For all its benefit of even heat mostly due to mass, it doesn't seem to be worth the hassle. We have a few nicely built Russian Fireplaces in our area. They do a great job of even heating, but not much more as compared to a good woodstove with a lot of mass. They need to be fed twice a day - check, so does our stove. Cleaned out once a year - point to our stove which is an easier clean. Fire view - um no, not usually, though it's possible to design in. Ease of installation - many points to the wood stove over the masonry stove. Clean burn - about a wash if the masonry fireplace is well made. Fuel consumption - about the same, btus are btus, though some dispute this. Even heating - point to the masonry stove, but a stove with a lot of thermal mass will provide similar experience.


----------



## Seasoned Oak (Feb 18, 2018)

Its almost impossible to compare one house to another. Just on the basis of air infiltration and insulation level alone. As someone who has been a real estate developer and owner of dozens of homes for 35 years each one is vastly different.  Even well insulated homes that were not done correctly can skew the results. I went from using 161 Million BTUs a season to 69 Million  in my own 3000SF old drafty 100+ yr old home. in the span of 15 yrs. The big 3 factors were adding some passive solar, plugging up air leakage and adding cellulose insulation and removing fiberglass insulation. Some of the reduction may have come from milder winters, but this winter which was brutal so far I'm still on track for no more than 70 million.
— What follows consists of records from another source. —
theorem State.writeLevel_keeps (s : State) (w : Nat) (r : LvlReg) (v : Nat) : Keeps s (s.writeLevel w r v) := by
  unfold State.writeLevel
  repeat' first
    | with_reducible apply Keeps.refl
    | intro _
    | extract_lets
    | with_reducible apply Keeps.ite
    | with_reducible apply Keeps.after (State.lvlPost_keeps ..)
    | with_reducible apply Keeps.after (State.lvlStore_keeps ..)
    | split
    | dsimp +zetaDelta only

theorem State.writeTerm_keeps (s : State) (w v : Nat) : Keeps s (s.writeTerm w v) := by
  unfold State.writeTerm
  repeat' first
    | with_reducible apply Keeps.refl
    | intro _
    | extract_lets
    | with_reducible apply Keeps.ite
    | with_reducible apply Keeps.after (State.lvlStore_keeps ..)
    | split
    | dsimp +zetaDelta only

theorem State.settleLevels_keeps (s : State) (w : Nat) : Keeps s (s.settleLevels w) := by
  unfold State.settleLevels
  repeat' first
    | with_reducible apply Keeps.refl
    | intro _
    | extract_lets
    | with_reducible apply Keeps.ite
    | with_reducible apply Keeps.after (State.modPm_keeps ..)
    | split
    | dsimp +zetaDelta only

theorem State.pmuRefuse_keeps (s : State) (w reason : Nat) : Keeps s (s.pmuRefuse w reason) := by
  unfold State.pmuRefuse
  repeat' first
    | with_reducible apply Keeps.refl
    | intro _
    | extract_lets
    | with_reducible apply Keeps.ite
    | with_reducible apply Keeps.after (State.modPm_keeps ..)
    | with_reducible apply Keeps.after (State.raiseCh_keeps ..)
    | split
    | dsimp +zetaDelta only

theorem State.pmuAccept_keeps (s : State) (w : Nat) : Keeps s (s.pmuAccept w) := by
  unfold State.pmuAccept
  repeat' first
    | with_reducible apply Keeps.refl
    | intro _
    | extract_lets
    | with_reducible apply Keeps.ite
    | with_reducible apply Keeps.after (State.modPm_keeps ..)
    | split
    | dsimp +zetaDelta only

theorem State.pmuChanged_keeps (s : State) (w : Nat) : Keeps s (s.pmuChanged w) := by
  unfold State.pmuChanged
  repeat' first
    | with_reducible apply Keeps.refl
    | intro _
    | extract_lets
    | with_reducible apply Keeps.ite
    | with_reducible apply Keeps.after (State.modPm_keeps ..)
    | split
    | dsimp +zetaDelta only

theorem State.driveWithPmu_keeps (s : State) (w : Nat) : Keeps s (s.driveWithPmu w) := by
  unfold State.driveWithPmu
  repeat' first
    | with_reducible apply Keeps.refl
    | intro _
    | extract_lets
    | with_reducible apply Keeps.ite
    | with_reducible apply Keeps.after (State.modSlot_keeps ..)
    | with_reducible apply Keeps.after (State.setStatic_keeps ..)
    | split
    | dsimp +zetaDelta only

theorem State.pmuSet_keeps (s : State) (w m range cause : Nat) : Keeps s (s.pmuSet w m range cause) := by
  unfold State.pmuSet
  repeat' first
    | with_reducible apply Keeps.refl
    | intro _
    | extract_lets
    | with_reducible apply Keeps.ite
    | with_reducible apply Keeps.after (State.redDisarmAt_keeps ..)
    | with_reducible apply Keeps.after (State.redCut_keeps ..)
    | with_reducible apply Keeps.after (State.setReg_keeps ..)
    | with_reducible apply Keeps.after (State.modPm_keeps ..)
    | with_reducible apply Keeps.after (State.pmuChanged_keeps ..)
    | with_reducible apply Keeps.after (State.driveWithPmu_keeps ..)
    | split
    | dsimp +zetaDelta only

theorem State.writePmuCfg_keeps (s : State) (w v : Nat) : Keeps s (s.writePmuCfg w v) := by
  unfold State.writePmuCfg
  repeat' first
    | with_reducible apply Keeps.refl
    | intro _
    | extract_lets
    | with_reducible apply Keeps.ite
    | with_reducible apply Keeps.after (State.modPm_keeps ..)
    | with_reducible apply Keeps.after (State.pmuRefuse_keeps ..)
    | with_reducible apply Keeps.after (State.pmuAccept_keeps ..)
    | with_reducible apply Keeps.after (State.pmuSet_keeps ..)
    | split
    | dsimp +zetaDelta only

theorem State.pmuEnd_keeps (s : State) (w cause : Nat) : Keeps s (s.pmuEnd w cause) := by
  unfold State.pmuEnd
  repeat' first
    | with_reducible apply Keeps.refl
    | intro _
    | extract_lets
    | with_reducible apply Keeps.ite
    | with_reducible apply Keeps.after (State.pmuSet_keeps ..)
    | with_reducible apply Keeps.after (State.modPm_keeps ..)
    | with_reducible apply Keeps.after (State.raiseCh_keeps ..)
    | split
    | dsimp +zetaDelta only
I keep this castle at about 77-78 degree avg.


----------



## Seasoned Oak (Feb 18, 2018)

bholler said:


> Well there is paul wheaton.  He heats his doublewide (that would take 6 cords with a regular stove lol) on .6 cords.  Unfortunately he is so full of crap on everything else there is no reason to beleive that.


And if you read between the lines,he was only partially heating ONE room to the 60s. The other rooms with a combination of small electric heaters.


----------



## illini81 (Feb 18, 2018)

begreen said:


> For all its benefit of even heat mostly due to mass, it doesn't seem to be worth the hassle. We have a few nicely built Russian Fireplaces in our area. They do a great job of even heating, but not much more as compared to a good woodstove with a lot of mass. They need to be fed twice a day - check, so does our stove. Cleaned out once a year - point to our stove which is an easier clean. Fire view - um no, not usually, though it's possible to design in. Ease of installation - many points to the wood stove over the masonry stove. Clean burn - about a wash if the masonry fireplace is well made. Fuel consumption - about the same, btus are btus, though some dispute this. Even heating - point to the masonry stove, but a stove with a lot of thermal mass will provide similar experience.



Another factor is the effect on the value of your home.  A relatively small number of people are interested in heating their homes with wood.  A practically infinitesimal number of people are going to be interested in heating their house with a rocket mass heater.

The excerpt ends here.